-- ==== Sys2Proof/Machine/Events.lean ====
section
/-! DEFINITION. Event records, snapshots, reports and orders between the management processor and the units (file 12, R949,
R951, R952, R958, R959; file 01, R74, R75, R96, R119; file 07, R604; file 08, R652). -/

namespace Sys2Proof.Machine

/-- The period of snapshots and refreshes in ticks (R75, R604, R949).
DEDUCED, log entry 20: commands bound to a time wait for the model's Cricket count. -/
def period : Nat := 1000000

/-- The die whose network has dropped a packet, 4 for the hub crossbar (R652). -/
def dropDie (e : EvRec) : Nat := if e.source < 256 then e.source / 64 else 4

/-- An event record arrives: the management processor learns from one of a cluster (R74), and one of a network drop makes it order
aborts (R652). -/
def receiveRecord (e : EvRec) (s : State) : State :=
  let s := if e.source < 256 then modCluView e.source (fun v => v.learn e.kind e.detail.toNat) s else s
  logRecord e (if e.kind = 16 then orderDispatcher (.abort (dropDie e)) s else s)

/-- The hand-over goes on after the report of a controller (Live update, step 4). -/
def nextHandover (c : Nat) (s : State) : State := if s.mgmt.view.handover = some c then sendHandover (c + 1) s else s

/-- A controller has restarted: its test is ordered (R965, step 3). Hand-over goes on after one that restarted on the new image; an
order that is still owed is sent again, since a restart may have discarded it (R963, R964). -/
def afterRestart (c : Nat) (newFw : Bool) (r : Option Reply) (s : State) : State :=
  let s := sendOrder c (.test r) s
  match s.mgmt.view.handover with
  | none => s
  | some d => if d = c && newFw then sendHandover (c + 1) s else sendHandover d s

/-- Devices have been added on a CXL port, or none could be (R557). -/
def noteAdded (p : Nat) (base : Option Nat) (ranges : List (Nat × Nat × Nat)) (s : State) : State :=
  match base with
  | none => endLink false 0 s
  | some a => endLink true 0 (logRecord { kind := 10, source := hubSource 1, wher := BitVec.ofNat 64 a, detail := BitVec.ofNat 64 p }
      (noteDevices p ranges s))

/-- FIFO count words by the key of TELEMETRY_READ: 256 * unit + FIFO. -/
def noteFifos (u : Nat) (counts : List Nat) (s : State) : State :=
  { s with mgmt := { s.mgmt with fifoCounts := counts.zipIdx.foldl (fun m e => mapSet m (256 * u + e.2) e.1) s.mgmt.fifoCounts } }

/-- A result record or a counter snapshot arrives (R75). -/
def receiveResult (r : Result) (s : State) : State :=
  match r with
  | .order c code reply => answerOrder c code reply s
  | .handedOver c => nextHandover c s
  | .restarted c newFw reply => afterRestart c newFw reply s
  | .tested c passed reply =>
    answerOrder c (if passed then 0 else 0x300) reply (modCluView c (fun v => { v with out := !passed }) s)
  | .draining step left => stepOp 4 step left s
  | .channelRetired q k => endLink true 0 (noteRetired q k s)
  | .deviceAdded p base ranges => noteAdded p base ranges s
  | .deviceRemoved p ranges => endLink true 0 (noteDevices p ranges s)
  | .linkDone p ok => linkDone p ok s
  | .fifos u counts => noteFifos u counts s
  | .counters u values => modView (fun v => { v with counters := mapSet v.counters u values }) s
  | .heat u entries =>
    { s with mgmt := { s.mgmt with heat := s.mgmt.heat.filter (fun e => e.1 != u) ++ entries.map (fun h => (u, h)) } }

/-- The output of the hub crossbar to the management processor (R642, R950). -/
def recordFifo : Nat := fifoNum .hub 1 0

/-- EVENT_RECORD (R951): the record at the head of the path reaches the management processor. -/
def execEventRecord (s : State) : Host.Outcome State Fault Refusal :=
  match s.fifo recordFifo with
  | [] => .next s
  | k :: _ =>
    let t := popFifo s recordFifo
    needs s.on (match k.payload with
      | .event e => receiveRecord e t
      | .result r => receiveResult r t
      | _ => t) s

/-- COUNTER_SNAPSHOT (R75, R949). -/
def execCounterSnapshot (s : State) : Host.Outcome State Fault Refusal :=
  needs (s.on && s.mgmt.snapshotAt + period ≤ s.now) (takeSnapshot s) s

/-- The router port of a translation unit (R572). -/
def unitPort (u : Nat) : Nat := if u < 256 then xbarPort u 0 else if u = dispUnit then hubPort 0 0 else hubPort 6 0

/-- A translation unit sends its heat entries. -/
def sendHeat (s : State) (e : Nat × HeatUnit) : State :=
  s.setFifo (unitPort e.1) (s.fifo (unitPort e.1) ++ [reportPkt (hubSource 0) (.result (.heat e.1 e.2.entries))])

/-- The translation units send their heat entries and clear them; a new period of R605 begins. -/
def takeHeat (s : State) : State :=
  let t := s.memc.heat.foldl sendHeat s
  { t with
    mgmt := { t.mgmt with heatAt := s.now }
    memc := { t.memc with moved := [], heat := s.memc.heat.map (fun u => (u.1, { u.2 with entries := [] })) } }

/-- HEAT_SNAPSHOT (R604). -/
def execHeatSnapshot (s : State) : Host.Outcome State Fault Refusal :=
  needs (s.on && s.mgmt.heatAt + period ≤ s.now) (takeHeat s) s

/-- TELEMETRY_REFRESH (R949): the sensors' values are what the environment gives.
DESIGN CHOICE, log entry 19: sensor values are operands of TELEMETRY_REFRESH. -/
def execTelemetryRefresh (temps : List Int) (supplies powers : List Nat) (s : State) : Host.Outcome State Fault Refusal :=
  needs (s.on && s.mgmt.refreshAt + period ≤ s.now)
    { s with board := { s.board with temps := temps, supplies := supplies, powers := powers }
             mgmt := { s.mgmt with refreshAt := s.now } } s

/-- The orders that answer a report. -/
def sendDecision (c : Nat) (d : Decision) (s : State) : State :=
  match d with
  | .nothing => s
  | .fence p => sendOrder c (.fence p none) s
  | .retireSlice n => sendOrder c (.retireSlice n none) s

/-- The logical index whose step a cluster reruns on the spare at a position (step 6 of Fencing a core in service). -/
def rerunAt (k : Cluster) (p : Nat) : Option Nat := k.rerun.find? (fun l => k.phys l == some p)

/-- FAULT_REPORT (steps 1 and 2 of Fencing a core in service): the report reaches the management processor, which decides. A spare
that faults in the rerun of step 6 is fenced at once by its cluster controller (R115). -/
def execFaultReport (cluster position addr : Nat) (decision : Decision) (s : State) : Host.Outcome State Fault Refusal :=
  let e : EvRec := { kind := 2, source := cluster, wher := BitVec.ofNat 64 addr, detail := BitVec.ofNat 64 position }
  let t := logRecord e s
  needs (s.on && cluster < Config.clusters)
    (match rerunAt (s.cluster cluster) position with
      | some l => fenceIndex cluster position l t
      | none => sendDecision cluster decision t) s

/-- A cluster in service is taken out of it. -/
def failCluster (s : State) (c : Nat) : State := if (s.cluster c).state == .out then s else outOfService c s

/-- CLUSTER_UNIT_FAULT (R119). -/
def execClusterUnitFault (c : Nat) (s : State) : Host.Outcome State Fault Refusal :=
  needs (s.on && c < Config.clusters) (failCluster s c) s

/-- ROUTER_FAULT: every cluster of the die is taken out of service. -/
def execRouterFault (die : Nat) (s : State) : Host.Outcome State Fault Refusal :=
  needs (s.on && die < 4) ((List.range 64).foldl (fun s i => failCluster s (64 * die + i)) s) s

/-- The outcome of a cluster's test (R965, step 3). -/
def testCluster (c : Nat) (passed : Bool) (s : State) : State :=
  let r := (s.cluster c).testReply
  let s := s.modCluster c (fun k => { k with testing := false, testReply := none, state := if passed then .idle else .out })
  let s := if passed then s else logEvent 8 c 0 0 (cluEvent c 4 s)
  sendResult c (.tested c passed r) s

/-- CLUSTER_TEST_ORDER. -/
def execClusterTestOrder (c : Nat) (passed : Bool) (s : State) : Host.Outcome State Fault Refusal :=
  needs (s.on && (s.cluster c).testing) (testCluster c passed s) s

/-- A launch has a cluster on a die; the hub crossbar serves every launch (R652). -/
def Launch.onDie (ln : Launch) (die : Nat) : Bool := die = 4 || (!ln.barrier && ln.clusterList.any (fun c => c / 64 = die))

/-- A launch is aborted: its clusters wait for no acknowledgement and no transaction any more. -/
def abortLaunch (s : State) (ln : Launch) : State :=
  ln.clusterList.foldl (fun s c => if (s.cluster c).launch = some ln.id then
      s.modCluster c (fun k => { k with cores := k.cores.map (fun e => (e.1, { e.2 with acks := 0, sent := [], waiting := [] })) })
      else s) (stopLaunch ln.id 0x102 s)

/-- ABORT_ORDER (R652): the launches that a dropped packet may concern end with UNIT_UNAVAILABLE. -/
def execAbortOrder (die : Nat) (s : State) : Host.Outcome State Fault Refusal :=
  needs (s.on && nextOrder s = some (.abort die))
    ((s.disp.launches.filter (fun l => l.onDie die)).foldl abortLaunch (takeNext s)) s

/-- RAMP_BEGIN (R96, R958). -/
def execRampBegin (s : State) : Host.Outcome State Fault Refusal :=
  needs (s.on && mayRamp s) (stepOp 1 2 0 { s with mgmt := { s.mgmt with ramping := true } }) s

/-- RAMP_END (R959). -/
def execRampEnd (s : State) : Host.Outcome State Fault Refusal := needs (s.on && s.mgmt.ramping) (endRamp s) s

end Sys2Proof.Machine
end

--

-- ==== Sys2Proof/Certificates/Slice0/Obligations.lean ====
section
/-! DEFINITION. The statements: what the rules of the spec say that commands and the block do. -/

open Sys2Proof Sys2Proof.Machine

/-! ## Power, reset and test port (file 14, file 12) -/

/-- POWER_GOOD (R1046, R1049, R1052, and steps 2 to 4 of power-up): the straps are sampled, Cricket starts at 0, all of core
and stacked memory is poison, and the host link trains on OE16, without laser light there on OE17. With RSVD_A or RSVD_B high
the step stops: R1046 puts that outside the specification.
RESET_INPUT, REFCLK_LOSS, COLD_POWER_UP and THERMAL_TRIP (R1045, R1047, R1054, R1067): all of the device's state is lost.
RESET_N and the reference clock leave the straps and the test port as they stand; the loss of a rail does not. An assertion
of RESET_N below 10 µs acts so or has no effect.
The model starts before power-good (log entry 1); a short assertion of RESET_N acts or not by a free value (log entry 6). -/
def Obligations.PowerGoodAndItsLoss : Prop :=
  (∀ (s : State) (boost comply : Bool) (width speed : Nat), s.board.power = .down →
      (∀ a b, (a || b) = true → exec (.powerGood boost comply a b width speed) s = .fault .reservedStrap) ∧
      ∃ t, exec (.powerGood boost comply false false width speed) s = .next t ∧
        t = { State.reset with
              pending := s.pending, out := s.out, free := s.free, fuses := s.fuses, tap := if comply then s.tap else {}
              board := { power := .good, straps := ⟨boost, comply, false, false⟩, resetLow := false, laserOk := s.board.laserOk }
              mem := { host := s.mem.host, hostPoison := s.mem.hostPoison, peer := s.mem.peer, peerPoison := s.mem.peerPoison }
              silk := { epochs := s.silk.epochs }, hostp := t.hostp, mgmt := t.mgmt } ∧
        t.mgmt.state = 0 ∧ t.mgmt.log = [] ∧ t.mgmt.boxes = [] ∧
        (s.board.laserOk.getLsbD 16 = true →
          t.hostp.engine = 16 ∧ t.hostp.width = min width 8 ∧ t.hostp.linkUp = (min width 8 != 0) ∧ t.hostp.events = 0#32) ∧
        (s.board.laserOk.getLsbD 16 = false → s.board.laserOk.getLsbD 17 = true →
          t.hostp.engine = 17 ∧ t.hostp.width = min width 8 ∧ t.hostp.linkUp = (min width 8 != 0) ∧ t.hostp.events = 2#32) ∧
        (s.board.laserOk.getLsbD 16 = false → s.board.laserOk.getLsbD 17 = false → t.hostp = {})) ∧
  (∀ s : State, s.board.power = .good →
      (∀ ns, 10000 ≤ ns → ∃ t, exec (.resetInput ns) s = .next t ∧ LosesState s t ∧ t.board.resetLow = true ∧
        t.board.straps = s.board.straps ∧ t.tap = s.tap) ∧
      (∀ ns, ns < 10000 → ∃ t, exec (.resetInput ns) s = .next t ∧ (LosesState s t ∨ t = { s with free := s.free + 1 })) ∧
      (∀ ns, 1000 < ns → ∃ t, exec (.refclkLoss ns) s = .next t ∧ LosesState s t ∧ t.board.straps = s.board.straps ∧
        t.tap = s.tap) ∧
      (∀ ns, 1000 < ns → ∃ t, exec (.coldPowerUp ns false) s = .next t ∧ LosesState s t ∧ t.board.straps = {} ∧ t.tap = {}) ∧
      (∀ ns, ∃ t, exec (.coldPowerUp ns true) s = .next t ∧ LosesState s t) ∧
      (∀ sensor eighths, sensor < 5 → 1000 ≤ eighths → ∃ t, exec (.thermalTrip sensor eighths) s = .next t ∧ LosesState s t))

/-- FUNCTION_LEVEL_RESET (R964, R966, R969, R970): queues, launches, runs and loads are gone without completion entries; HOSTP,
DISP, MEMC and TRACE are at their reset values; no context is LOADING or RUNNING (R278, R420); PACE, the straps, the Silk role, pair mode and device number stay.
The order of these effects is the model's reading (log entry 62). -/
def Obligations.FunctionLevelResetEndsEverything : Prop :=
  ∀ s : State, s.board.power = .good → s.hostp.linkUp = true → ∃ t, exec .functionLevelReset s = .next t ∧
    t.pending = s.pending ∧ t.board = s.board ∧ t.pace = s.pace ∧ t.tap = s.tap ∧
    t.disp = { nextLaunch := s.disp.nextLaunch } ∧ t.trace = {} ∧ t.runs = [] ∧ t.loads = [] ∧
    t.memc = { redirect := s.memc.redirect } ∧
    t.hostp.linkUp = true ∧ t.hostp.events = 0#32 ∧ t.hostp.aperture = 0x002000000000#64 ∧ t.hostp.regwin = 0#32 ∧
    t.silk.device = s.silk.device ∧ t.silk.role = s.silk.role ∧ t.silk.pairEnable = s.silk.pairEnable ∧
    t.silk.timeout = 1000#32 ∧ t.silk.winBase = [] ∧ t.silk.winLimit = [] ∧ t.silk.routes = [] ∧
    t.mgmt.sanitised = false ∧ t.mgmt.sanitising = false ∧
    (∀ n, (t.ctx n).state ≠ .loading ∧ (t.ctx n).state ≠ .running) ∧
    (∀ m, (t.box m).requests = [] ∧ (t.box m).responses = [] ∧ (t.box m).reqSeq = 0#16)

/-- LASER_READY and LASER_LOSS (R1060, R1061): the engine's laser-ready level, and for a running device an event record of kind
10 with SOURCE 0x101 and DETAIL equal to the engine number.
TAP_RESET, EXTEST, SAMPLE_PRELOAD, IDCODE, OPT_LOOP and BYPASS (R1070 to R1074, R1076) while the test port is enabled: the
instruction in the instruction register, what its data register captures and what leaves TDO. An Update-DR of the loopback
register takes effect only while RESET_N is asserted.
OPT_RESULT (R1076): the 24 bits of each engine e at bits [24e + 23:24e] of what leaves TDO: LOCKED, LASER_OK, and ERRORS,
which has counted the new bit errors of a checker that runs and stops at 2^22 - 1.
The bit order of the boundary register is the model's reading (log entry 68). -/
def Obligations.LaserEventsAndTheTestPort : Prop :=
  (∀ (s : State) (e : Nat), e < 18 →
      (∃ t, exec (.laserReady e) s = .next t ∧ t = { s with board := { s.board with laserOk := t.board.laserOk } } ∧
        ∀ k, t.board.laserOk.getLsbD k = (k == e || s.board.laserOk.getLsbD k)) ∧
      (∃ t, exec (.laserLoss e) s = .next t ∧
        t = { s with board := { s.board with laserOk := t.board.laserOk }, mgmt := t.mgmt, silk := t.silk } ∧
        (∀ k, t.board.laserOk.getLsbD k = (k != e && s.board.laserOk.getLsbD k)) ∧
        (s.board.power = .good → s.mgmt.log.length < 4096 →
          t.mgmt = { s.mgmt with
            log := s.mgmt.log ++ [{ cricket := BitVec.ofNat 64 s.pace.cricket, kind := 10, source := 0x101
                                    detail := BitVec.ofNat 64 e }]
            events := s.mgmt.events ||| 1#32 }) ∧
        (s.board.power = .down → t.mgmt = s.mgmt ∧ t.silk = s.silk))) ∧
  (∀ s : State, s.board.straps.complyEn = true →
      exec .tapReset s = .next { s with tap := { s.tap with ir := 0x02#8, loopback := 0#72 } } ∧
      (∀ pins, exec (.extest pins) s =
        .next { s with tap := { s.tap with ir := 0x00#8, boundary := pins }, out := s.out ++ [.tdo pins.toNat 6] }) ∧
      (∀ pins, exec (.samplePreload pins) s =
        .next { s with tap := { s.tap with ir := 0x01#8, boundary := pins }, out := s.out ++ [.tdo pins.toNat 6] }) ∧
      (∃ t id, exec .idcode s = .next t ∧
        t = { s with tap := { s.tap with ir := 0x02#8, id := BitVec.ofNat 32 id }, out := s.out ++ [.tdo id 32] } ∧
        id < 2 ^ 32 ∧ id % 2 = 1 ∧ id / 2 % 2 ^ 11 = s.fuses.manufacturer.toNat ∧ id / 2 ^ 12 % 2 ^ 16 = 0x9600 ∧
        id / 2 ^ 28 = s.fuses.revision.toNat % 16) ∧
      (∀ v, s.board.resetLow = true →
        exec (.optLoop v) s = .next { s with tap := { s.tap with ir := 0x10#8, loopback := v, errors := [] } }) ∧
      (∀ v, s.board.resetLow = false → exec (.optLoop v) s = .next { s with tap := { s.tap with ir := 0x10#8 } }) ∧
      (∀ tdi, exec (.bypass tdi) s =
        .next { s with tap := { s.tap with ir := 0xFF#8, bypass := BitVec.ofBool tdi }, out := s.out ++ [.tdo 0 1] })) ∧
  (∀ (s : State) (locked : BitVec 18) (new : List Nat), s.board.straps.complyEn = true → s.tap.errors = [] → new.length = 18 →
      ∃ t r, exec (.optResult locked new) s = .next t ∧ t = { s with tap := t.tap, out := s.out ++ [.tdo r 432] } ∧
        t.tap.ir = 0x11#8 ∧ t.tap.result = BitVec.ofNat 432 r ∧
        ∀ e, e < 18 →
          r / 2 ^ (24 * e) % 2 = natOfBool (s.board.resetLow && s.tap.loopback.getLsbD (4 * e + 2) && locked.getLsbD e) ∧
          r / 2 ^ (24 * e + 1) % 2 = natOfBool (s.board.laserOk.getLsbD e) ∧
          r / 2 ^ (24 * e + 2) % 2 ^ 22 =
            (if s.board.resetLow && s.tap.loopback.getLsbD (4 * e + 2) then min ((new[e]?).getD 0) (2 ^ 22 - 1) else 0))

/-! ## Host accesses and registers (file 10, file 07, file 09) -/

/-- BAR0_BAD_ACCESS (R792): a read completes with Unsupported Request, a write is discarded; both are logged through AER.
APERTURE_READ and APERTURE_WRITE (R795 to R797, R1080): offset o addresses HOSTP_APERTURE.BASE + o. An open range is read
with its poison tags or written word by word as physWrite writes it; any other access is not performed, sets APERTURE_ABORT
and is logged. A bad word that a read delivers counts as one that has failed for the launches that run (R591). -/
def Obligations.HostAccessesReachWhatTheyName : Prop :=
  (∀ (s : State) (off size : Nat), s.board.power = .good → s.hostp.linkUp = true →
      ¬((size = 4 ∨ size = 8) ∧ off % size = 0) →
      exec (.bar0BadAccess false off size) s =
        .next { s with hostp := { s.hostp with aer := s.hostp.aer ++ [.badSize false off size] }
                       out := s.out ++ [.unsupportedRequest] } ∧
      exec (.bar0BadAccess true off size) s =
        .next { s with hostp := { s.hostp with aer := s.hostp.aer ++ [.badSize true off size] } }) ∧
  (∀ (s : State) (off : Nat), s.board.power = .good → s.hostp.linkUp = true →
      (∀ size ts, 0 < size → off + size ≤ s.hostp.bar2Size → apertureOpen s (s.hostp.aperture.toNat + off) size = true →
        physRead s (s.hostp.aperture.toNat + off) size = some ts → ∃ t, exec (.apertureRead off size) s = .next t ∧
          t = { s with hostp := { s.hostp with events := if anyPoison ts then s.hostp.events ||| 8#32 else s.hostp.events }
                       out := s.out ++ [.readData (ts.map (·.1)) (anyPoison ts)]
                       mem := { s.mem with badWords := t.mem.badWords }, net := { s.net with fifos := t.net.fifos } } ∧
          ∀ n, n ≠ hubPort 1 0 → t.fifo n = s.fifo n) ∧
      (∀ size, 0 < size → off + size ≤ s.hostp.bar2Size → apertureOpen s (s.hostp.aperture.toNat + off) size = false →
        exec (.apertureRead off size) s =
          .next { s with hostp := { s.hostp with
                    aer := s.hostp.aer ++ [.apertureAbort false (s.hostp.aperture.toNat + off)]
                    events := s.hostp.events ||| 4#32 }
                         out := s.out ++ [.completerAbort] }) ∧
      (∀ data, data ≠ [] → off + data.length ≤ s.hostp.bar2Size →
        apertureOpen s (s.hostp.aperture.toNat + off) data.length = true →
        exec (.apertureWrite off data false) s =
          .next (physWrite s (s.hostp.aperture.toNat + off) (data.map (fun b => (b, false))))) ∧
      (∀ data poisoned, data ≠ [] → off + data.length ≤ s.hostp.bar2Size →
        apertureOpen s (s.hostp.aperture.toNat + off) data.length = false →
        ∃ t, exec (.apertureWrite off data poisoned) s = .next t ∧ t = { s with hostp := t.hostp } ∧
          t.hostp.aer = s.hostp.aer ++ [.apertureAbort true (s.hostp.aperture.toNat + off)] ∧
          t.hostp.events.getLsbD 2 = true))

▶ _EXERCISE PROMPT_
The required answer is the exact run of lines above starting at the line with "-- ==== Sys2Proof/Machine/Events.lean" and ending at the line with "(R75, R604, R949).", with both ends present.

▶ _TASK OUTPUT_
-- ==== Sys2Proof/Machine/Events.lean ====
section
/-! DEFINITION. Event records, snapshots, reports and orders between the management processor and the units (file 12, R949,
R951, R952, R958, R959; file 01, R74, R75, R96, R119; file 07, R604; file 08, R652). -/

namespace Sys2Proof.Machine

/-- The period of snapshots and refreshes in ticks (R75, R604, R949).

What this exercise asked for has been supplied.